──────── Source material
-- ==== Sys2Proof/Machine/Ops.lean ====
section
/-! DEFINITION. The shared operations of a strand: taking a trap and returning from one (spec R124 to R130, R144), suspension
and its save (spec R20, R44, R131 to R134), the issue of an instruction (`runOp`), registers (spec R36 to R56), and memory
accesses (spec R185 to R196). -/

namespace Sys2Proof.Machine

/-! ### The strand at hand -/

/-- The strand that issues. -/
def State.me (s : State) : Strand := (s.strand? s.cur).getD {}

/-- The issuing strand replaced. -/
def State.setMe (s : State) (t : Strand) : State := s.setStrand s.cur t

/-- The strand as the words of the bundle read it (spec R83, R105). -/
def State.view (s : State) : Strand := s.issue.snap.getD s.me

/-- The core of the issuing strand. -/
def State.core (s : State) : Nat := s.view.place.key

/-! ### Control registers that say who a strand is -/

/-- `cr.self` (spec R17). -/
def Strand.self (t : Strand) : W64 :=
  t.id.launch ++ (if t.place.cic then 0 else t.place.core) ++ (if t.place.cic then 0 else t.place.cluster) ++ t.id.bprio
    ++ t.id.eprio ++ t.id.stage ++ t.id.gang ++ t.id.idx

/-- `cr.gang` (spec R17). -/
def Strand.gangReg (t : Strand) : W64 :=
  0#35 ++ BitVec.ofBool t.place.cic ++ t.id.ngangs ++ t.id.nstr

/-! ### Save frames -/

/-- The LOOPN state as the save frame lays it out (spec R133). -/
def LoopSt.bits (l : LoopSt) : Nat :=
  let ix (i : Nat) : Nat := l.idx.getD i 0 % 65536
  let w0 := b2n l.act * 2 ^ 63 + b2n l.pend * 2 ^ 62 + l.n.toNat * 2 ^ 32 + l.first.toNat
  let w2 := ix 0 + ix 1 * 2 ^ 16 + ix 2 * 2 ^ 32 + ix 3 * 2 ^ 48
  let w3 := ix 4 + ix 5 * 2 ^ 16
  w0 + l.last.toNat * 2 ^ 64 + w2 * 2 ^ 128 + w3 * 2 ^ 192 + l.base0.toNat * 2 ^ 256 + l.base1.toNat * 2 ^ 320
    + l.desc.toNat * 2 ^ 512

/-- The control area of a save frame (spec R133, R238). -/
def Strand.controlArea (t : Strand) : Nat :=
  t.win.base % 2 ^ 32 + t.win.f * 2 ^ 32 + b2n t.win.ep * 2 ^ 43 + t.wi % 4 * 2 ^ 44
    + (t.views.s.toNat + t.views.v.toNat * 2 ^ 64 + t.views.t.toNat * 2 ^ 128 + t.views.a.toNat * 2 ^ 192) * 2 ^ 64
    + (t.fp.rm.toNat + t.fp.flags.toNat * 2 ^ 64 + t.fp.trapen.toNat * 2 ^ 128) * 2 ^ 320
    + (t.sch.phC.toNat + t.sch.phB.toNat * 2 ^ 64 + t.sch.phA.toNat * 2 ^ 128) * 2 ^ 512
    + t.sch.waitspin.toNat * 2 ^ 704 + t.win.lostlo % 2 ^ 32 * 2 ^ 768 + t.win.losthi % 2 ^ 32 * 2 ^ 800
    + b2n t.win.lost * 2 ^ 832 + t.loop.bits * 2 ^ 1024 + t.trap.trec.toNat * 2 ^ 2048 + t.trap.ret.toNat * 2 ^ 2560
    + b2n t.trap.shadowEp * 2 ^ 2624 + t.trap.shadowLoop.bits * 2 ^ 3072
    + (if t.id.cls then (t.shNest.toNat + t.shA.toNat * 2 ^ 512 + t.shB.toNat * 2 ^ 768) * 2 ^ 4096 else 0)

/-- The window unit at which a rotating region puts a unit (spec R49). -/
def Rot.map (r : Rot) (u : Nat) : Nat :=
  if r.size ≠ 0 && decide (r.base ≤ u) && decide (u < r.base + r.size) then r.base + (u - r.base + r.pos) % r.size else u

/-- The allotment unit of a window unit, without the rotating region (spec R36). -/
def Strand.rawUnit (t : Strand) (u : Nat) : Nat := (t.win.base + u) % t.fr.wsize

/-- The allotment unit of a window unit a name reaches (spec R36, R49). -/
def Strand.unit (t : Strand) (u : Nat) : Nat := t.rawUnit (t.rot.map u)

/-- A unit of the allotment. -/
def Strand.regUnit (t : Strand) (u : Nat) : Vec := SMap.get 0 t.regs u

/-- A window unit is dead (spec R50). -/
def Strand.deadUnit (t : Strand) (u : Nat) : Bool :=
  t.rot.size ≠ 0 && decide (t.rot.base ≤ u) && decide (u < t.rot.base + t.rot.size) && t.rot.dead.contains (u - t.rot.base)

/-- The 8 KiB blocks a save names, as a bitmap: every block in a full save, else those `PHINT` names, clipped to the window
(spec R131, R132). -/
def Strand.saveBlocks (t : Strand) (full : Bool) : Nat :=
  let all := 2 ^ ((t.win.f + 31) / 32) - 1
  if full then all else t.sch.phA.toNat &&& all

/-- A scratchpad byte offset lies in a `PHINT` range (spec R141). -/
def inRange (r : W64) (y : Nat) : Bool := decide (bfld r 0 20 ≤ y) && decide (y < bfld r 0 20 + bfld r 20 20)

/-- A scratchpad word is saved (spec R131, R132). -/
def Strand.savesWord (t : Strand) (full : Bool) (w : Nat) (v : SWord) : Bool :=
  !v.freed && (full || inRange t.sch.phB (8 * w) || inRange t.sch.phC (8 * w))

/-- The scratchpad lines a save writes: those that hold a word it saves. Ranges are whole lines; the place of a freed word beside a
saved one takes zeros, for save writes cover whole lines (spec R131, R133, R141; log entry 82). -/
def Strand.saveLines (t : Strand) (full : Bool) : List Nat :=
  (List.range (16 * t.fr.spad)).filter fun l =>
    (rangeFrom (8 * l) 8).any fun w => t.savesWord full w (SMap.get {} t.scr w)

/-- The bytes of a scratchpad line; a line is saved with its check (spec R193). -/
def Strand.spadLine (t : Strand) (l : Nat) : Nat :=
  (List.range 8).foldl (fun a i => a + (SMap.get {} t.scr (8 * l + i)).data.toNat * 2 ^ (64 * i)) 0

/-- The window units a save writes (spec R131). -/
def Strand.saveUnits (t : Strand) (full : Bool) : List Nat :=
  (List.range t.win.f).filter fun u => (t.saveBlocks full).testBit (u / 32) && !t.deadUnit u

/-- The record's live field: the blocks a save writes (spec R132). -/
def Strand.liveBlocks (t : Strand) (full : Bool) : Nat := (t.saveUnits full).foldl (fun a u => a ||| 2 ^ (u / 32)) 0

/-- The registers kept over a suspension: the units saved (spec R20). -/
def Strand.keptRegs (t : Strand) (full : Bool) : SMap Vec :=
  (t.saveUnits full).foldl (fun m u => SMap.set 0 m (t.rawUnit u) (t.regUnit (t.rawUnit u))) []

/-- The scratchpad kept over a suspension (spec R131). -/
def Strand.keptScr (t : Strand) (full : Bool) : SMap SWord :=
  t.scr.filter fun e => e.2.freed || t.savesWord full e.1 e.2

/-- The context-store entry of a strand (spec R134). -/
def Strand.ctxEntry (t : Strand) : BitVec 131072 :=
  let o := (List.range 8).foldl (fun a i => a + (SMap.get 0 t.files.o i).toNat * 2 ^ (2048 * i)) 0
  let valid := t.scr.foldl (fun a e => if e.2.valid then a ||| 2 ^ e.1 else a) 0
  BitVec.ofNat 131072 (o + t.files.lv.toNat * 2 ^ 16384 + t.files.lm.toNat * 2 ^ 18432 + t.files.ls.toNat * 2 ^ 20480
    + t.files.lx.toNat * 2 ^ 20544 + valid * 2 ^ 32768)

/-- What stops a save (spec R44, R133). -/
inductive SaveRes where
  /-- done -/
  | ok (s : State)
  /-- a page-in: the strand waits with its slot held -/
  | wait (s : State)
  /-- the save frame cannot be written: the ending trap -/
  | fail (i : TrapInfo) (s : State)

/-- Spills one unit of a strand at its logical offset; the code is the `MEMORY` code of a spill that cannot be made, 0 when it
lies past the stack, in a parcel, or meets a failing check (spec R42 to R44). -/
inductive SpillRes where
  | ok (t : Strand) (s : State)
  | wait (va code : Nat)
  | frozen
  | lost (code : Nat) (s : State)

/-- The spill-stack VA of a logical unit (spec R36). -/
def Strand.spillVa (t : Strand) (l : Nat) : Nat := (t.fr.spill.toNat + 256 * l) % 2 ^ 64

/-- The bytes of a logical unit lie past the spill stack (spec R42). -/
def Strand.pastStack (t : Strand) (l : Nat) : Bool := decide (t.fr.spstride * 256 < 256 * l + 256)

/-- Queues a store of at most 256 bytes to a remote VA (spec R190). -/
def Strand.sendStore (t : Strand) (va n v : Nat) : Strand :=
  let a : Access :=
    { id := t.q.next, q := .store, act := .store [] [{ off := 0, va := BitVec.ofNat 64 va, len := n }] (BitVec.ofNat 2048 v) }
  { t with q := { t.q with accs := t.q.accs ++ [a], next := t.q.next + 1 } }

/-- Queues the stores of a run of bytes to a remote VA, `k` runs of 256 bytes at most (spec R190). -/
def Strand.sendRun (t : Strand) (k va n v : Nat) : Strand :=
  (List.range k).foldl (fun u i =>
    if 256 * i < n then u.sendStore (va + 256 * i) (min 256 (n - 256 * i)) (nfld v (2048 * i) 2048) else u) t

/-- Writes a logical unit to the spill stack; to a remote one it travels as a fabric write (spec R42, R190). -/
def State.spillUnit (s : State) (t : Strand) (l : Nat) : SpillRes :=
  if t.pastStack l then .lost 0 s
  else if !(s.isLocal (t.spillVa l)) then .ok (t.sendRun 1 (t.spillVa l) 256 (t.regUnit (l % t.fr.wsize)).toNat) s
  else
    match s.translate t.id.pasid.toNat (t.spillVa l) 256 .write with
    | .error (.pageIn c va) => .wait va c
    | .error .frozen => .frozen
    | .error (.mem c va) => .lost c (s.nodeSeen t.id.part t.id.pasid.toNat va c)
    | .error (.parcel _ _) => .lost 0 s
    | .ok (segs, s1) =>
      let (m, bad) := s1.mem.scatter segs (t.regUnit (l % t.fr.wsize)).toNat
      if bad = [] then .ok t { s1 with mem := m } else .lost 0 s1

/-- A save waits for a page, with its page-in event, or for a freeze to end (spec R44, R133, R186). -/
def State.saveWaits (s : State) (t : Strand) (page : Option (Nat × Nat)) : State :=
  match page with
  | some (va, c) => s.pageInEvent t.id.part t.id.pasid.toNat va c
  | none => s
────────────────
__Exercise__. Word for word, output the lines of the data from its first line through the line where "and its save" appears, and stop there.

__Exercise response__.
-- ==== Sys2Proof/Machine/Ops.lean ====
section
/-! DEFINITION. The shared operations of a strand: taking a trap and returning from one (spec R124 to R130, R144), suspension
and its save (spec R20, R44, R131 to R134), the issue of an instruction (`runOp`), registers (spec R36 to R56), and memory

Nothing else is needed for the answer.